Let’s get profitable

Box CEO Aaron Levie has not been shy about talking about how the pandemic has pushed companies to move to the cloud much more quickly than they probably would have. He said as a digital company, he was able to move his employees to work from home and remain efficient because of tools like Slack, Zoom, Okta, and yes, Box were in place to help them do that.

All of that helped keep the business going, and even thriving, through the extremely difficult times the pandemic has wrought. “We’re fortunate about how we’ve been able to execute in this environment. It helps that we’re 100% SaaS, and we’ve got a great digital engine to perform the business,” he said.

He added, “And at the same time, as we’ve talked about, we’ve been driving greater profitability. So the efficiency of the businesses has also improved dramatically, and the result was that overall we had a very strong quarter with better growth than expected and better profitability than expected. As a result, we were able to raise our targets on both revenue growth and profitability for the rest of the year,” Levie told TechCrunch.

Let’s get digital

Box is seeing existing customers and new customers alike moving more rapidly to the cloud, and that’s working in its favor. Levie believes that companies are in the process of reassessing their short and longer term digital strategy right now, and looking at what workloads they’ll be moving to the cloud, whether that’s cloud infrastructure, security in the cloud or content.

“Really customers are going to be trying to find a way to be able to shift their most important data and their most important content to the cloud, and that’s what we’re seeing play out within our customer base,” Levie said.

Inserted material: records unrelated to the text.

-- ==== Sys2Proof/WellFormed.lean ====
section
/-! DEFINITION. Which operands a command may have: those that the interface it arrives on can carry. What exec does with other
operands claims nothing of the hardware. -/

namespace Sys2Proof

/-- A bound on what the PCS, FEC and lookups report beside a frame: eight lanes of a port at most, 12 TCAM banks of 16,384 rows,
table codes of R384. -/
def RxErr.wellFormed (e : RxErr) : Bool :=
  decide (e.symErrs.length ≤ 8) && decide (e.poison < 2 ^ 11) && decide (e.corr < 2 ^ 8) && e.tcamBad.all fun b => decide (b.1 < 12) && decide (b.2 < 16384)

/-- Layer codes of R115 and the width of its index; the widths of the fields that a frame carries (R88, R94, R100, R103). -/
def XptFrame.wellFormed (f : XptFrame) : Bool :=
  decide (1 ≤ f.layer) && decide (f.layer ≤ 7) && decide (f.index < 8192) && decide (f.ptr < 65536) && decide (f.status < 8)
    && [0, 3].contains f.gmpJc.length && [0, 3].contains f.ampJc.length && f.ampJc.all (fun c => decide (c < 4))
    && f.pt.all (fun p => decide (p < 256)) && f.mfi.all (fun m => decide (m < 4096)) && f.blocks.all fun b => decide (b < 2 ^ 66)

/-- A payload that a descriptor can name: at most 1 MiB (R372). -/
def Issue.wellFormed (i : Issue) : Bool := i.payload.all fun b => decide (b.length ≤ 1048576)

/-- Operands that the command's interface can carry: offsets inside their window and aligned (R5, R6, R362, R370), the written bit
that makes a write this command (R369, R412), values inside their fields. -/
def Instr.wellFormed : Instr → Bool
  | .nop i | .abort i | .fenceClear i | .keyInstall i | .keyClear i | .authPolicySet i | .fuseRead i | .setMode i
  | .partAssign i | .macAddrSet i | .macAddrRead i | .xptOhSet i | .xptOhRead i | .pmRead i | .parseGraphWrite i
  | .parseGraphActivate i | .tableWrite i | .tableDelete i | .tableRead i | .epochCommit i | .epochDiscard i
  | .tcamBankFormat i | .mcastGroupWrite i | .mcastGroupRead i | .mcastMembersWrite i | .mcastEsetWrite i
  | .innPoolSet i | .innQueueSet i | .innAudit i | .ledgerClassSet i | .ledgerPortSet i | .ledgerQueueSet i
  | .ledgerQueueRead i | .schedNodeSet i | .schedQueueSet i | .policerSet i | .gateListSet i | .fabReachWrite i
  | .twinClaim i | .twinRelease i | .twinFwdSet i | .twinDigestRead i | .nwLoad i | .memTrain i | .timeAdjust i
  | .tsRead i | .counterRead i | .counterReadClear i | .counterWrite i | .counterSetCfg i | .perfCfg i
  | .powerDomainOn i | .powerDomainOff i | .powerStatusRead i => i.wellFormed
  | .registerWrite _ _ off _ hi => decide (off < 0x800000) && off % (if hi.isSome then 8 else 4) == 0
  | .mw0BadAccess _ _ off size _ => decide (off < 0x800000) && !(size == 4 && off % 4 == 0) && !(size == 8 && off % 8 == 0)
  | .mw2BadWrite _ _ off size => decide (off < 0x100000) && !(size == 8 && off % 4096 == 0 && decide (off < 0xD0000))
  | .ringEnable _ _ _ value => value.getLsbD 0
  | .ringDisable _ _ _ value => !value.getLsbD 0
  | .commandDoorbell _ _ _ _ entries => decide (entries.length ≤ 65536)
  | .puntDoorbell _ _ _ _ entries => decide (entries.length ≤ 65536)
  | .injectDoorbell _ _ _ _ entries => decide (entries.length ≤ 65536)
  | .hifAbortGo _ _ value => value.getLsbD 31
  | .abortComplete _ _ func index => decide (index < [64, 32, 32, 16, 1, 1, 6, 8, 12].getD func 0)
  | .memTrainDone _ _ _ margin => decide (margin < 256)
  | .frameReceived _ _ data err => decide (data.length ≤ 16383) && err.wellFormed
  | .dataCellReceived _ _ cell err => [0, 64, 128, 192, 256].contains cell.length && decide (err.symErrs.length ≤ 4)
  | .injectFrameRead _ _ _ data => data.all fun b => decide (b.length ≤ 16415)
  | .memScrubRead _ _ _ structure_ _ => decide (1 ≤ structure_ ∧ structure_ ≤ 15)
  | .frameAlignCheck _ _ hits => (hits.map Prod.fst).Pairwise (· < ·) && hits.all fun h => decide (h.2 < 256)
  | .transportFrameReceived _ f => f.wellFormed
  | .transportFrameSend _ _ layer index => decide (1 ≤ layer ∧ layer ≤ 7 ∧ index < 8192)
  | .lanternReceived _ hb word => !hb || decide (word.toNat < 2 ^ 112)
  | .syncReceived _ msg => msg.length == 104
  | .accumulatorFlush _ set inst item _ => decide (set < 256 ∧ inst < 2 ^ 28 ∧ item < 256)
  | .idleOrCreditCellReceived _ _ kind units => if kind.val = 1 then decide (units < 0x10000) else units == 0
  | .pcieLinkTrained _ speed width => [1, 2, 3].contains speed && [4, 8, 16].contains width
  | .msixTableWrite _ _ off _ => off.val % 4 == 0
  | .versionOffer _ _ _ | .functionLevelReset _ _ | .d3hotEntry _ _ | .busMasterDisable _ _
  | .commandRingStopped _ _ _ | .completionDoorbell _ _ _ _ | .eventDoorbell _ _ _ _
  | .interruptModerationExpiry _ _ _ | .progressReport _ _ _ | .kekBurn _ | .fuseBurnDone _ _ | .modeApply _ _ _
  | .modeStartingDone _ _ | .modeQuiescingDone _ _ | .partitionTransitionBegin _ | .tcamRowMove _ _
  | .epochCommitResume _ _ _ | .epochStall _ _ _ | .versionReclaim _ _ | .tcamScrub _ _ _ _ | .innAuditDone _ _ _
  | .rateReductionRelease _ _ | .gateListStart _ _ | .gateEntryBoundary _ _ | .domainStartingDone _ _
  | .domainQuiescingDone _ _ | .domainDrainTimeout _ _ | .groupEnable _ _ _ | .groupDisable _ _ _
  | .groupStartingDone _ _ | .groupQuiescingDone _ _ | .laneTxSettled _ _ | .signalQualified _ _ | .laneAdapted _ _
  | .pcsAligned _ _ | .lossOfSignal _ _ | .lossOfLock _ _ | .pcsAlignmentLost _ _ | .highSer _ _ | .lockTimeout _ _
  | .retryInterval _ _ | .prbsPatternSet _ _ _ _ | .prbsCheckerLock _ _ | .prbsLockLost _ _ _ | .pauseResend _ _
  | .pauseReceived _ _ _ | .pfcReceived _ _ _ _ | .pauseExpiry _ _ _ | .ledgerExtendedInterim _ _
  | .stagingToLanding _ _ | .d2dFlitCrcFail _ _ | .switchCellTime _ | .caravanFirstStage _ | .fabricCellTransmit _ _
  | .reassemblyTimeout _ _ _ | .capCellReceived _ _ _ | .capCellSend _ _ | .reneg _ _ _ | .creditSyncSend _ _
  | .creditSyncReceived _ _ _ _ | .fabCreditStall _ _ | .keepaliveSend _ _ | .receiveTimeout _ _ | .idleEnter _ _
  | .idleEnterReceived _ _ | .idleExit _ _ | .idleExitTimeout _ _ | .ledgerAdmission _ _ | .caravanSecondStage _
  | .cellarSpill _ _ | .pullBack _ _ _ | .releaseOpportunity _ _ _ | .egressEdit _ _ _ | .macTransmit _ _
  | .downFlush _ _ | .ageDiscard _ _ | .puntReservation _ _ _ | .hbmTrainingDone _ _ _
  | .dimmProbeDone _ _ _ _ _ _ _ _ | .retrainingPause _ _ | .retrainingPauseEnd _ _ _ | .refreshDue _ _
  | .refreshIssue _ _ | .temperatureReading _ _ _ | .refreshBurstEnd _ _ | .powerDownEntry _ _ | .followerCheck _ _
  | .stepActivation _ | .slewEnd _ | .ppsInEdge _ _ | .ppsCorrectionDecision _ | .ppsWindowEnd _ | .holdoverExpiry _
  | .ppsOutPulse _ | .ppsOutPulseEnd _ | .timeLatch _ _ _ | .timeInitGo _ _ _ | .pmSecond _ | .pmBinStart _
  | .pmBinClosed _ _ _ | .lofDeclare _ _ | .lofClear _ _ | .lanternSend _ | .pathLost _ _ | .twinPairReform _
  | .claimWaitEnd _ _ | .twinLockLevelChange _ _ | .lockGainStart _ | .arbGrantDeassert _ | .arbGrantAssert _
  | .syncSend _ | .divergeTimeout _ _ | .seqSampleSend _ _ | .seqSampleDecide _ _ | .dedupWindowAge _ _ _ _
  | .nightWatch _ _ _ | .perfSample _ _ _ _ _ _ | .flowCacheWriteback _ _ _ | .seqSampleReceived _ _ _ _ _ | .clockCheck _ _ _ _ _
  | .thermalReading _ _ _ | .throttleRelease _ | .porstNAssert _ | .porstNRelease _ | .sysrstNAssert _
  | .sysrstNRelease _ | .smbRegisterWrite _ _ _ | .smbSetReadAddress _ _ | .smbReadResult _
  | .remoteFaultReceived _ _ _ | .busMasterEnable _ _ | .configurationRequest _ _ | .pcieLinkDown _
  | .sideEffectsStopped _ _ | .followerErrorCleared _ | .sidebandReady _ => true

end Sys2Proof
end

He added,”It’s not really a question anymore if you’re going to go to the cloud, it’s which cloud are you going to go to. And we’ve obviously been very focused on trying to build that leading platform for companies that want to be able to move their data to a cloud environment and be able to manage it securely, drive workflows on it, integrate it across our applications and that’s what we’re seeing,” he said.

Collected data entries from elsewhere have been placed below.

theorem exec_perfSample (slice ctr : Fin 8) (skid : Fin 17) (cat : Fin 4) (pp : Option (BitVec 256)) : let u := s.pass dt
    let k := perfKey false slice ctr
    let v := u.updPerf k fun p => { p with due := p.due - 1 }
    let w : State := { v with tele := { v.tele with sampleAt := v.tele.sampleAt.ins slice v.cyc } }
    let part := w.perfPart false slice ctr
    let rec_ := w.evtOf ⟨0x30, (u.perf k).event, false⟩ (slice.val * 8 + ctr.val)
      ((pp.map (·.toNat)).getD 0 + cat.val * 2 ^ 256 + b2n pp.isSome * 2 ^ 258 + skid.val * 2 ^ 259) true
    let sent := w.sendEvt part { rec_ with kind := 2 }
    exec (.perfSample dt slice ctr skid cat pp) s = .next (
      if (u.perf k).due = 0 then u
      else if (v.tele.sampleAt.find? slice).any (fun t => decide (v.cyc < t + cycUs)) = true then v.bump ⟨0x32, 0, 0⟩ slice
      else if sent.2 = true then sent.1.raiseSaturated 0x16 (evtRingIx (w.routeOf part 0x30).1 (w.routeOf part 0x30).2) 0
      else sent.1) := by
  intro u k v w part rec_ sent
  refine Eq.trans ?_ (apply_ite Host.Outcome.next _ _ _).symm
  refine ite_congr rfl (fun _ => rfl) fun _ => ?_
  refine Eq.trans ?_ (apply_ite Host.Outcome.next _ _ _).symm
  refine if_congr ?_ rfl rfl
  generalize v.tele.sampleAt.find? slice = at_
  cases at_ <;> rfl

theorem exec_flowCacheWriteback (index : Fin 268435456) (evict : Bool) : let u := s.pass dt
    exec (.flowCacheWriteback dt index evict) s = .next (match u.tele.flowCache.find? index with
      | none => u
      | some (t, _) => if t + cycSec ≤ u.cyc ∨ evict = true ∧ 262144 ≤ u.tele.flowCache.length then u.flowWrite index else u) := by
  intro u
  change execFlowCacheWriteback dt index evict s = _
  unfold execFlowCacheWriteback
  dsimp only
  cases u.tele.flowCache.find? index with
  | none => rfl
  | some e =>
    refine Eq.trans (if_congr ?_ rfl rfl) (apply_ite Host.Outcome.next _ _ _).symm
    simp only [State.flowCacheFull, decide_eq_true_eq]
    rfl

end Rows

/-- Settles O37: a lemma for each command and row. -/
theorem counterAndSampleCommands : Obligations.CounterAndSampleCommands := by
  refine ⟨fun a => ?_, fun a => ?_, fun a => ?_, fun _ _ => rfl, fun _ _ _ => rfl, fun a => ?_, State.settleSet_eq, by decide, by decide,
    fun a => ?_, perfCfgOk_iff, fun s dt _ _ _ out0 out1 _ _ hk hi hc hb => exec_accumulatorFlush s dt out0 out1 hk hi hc hb, unbacked_iff,
    State.readStat_cases, State.flushCtr_cases, exec_perfSample, exec_flowCacheWriteback⟩
  · exact congrArg Host.Outcome.next (a.run_of (counterReadBody_eq _ (a.s.cmdOf a.i a.d) _))
  · exact congrArg Host.Outcome.next (a.run_of (counterReadClearBody_eq _ (a.s.cmdOf a.i a.d) _))
  · exact congrArg Host.Outcome.next (a.run_of (counterWriteBody_eq _ (a.s.cmdOf a.i a.d) _))
  · exact congrArg Host.Outcome.next (a.run_of (counterSetCfgBody_eq _ (a.s.cmdOf a.i a.d) _))
  · exact congrArg Host.Outcome.next (a.run_of (perfCfgBody_eq _ (a.s.cmdOf a.i a.d) _))

end Sys2Proof.Machine
end

section
/-! PROOF. O49: reset pins, clocks, temperatures and the sideband. -/

namespace Sys2Proof.Machine

variable {s : State} {dt : Nat}

/-! ### Reset pins (R433 to R436, R446) -/

theorem exec_porstNRelease (h : s.chip.porst = false) : let u := s.pass dt
    exec (.porstNRelease dt) s = .next (({ u.cleared with
      chip := { u.cleared.chip with porst := true, resets := u.chip.resets }
      sec := { u.cleared.sec with nonce := u.sec.nonce } }).startUp) :=
  if_neg (by simp [State.pass, h])

theorem exec_sysrstNAssert (hr : s.chip.sysrst = true) (hp : s.chip.porst = true) (ht : s.chip.thermal.st ≠ 2) : let u := s.pass dt
    exec (.sysrstNAssert dt) s = .next ((({ u with chip := { u.chip with sysrst := false } }).allStop).orReg 0x03400008 2) :=
  if_neg (by simp [State.pass, hr, hp, ht])

theorem exec_sysrstNRelease (hr : s.chip.sysrst = false) (hp : s.chip.porst = true) (ht : s.chip.thermal.st ≠ 2) :
    let u := s.pass dt
    ∃ t, t = ({ u with chip := { u.chip with sysrst := true } }).sysCleared ∧ exec (.sysrstNRelease dt) s = .next
      (({ t with chip := { t.chip with resets := u.chip.resets }, sec := { t.sec with nonce := u.sec.nonce } }).startUp) :=
  ⟨_, rfl, if_neg (by simp [State.pass, hr, hp, ht])⟩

That translated into a 60% increase quarter over quarter on the number of large deals over $100,000, and the company crossed 100,000 customers globally on the platform in the most recent quarter, so the approach seems to be working.

Let’s keep building

As with Salesforce a generation earlier, Box decided to build its product set on a platform of services. It enabled customers to tap into these base services like encryption, workflow and metadata and build their own customizations or even fully functional applications by taking advantage of the tools that Box has already built.

Much like Salesforce president and COO Bret Taylor told TechCrunch recently, that platform approach has been an integral part of its success, and Levie sees it similarly for Box. calling it fundamental to his company’s success, as well.

“We would not be here without that platform strategy,” he said. “Because we think about Box as a platform architecture, and we’ve built more and more capabilities into that platform, that’s what is giving us this strategic advantage right now,” he said.

And that hasn’t just worked to help customers using Box, it also helps Box itself to develop new capabilities more rapidly, something that has been absolutely essential during this pandemic when the company has had to react quickly to rapidly changing customer requirements.

Levie is 15 years into his tenure as CEO of Box, but he still sees a company and a market that is just getting started. “The opportunity is only bigger, and it’s more addressable by our product and platform today than it has been at any point in our history. So I think we’re still in the very early stages of digital transformation, and we’re in the earliest stages for how document and content management works in this modern era.”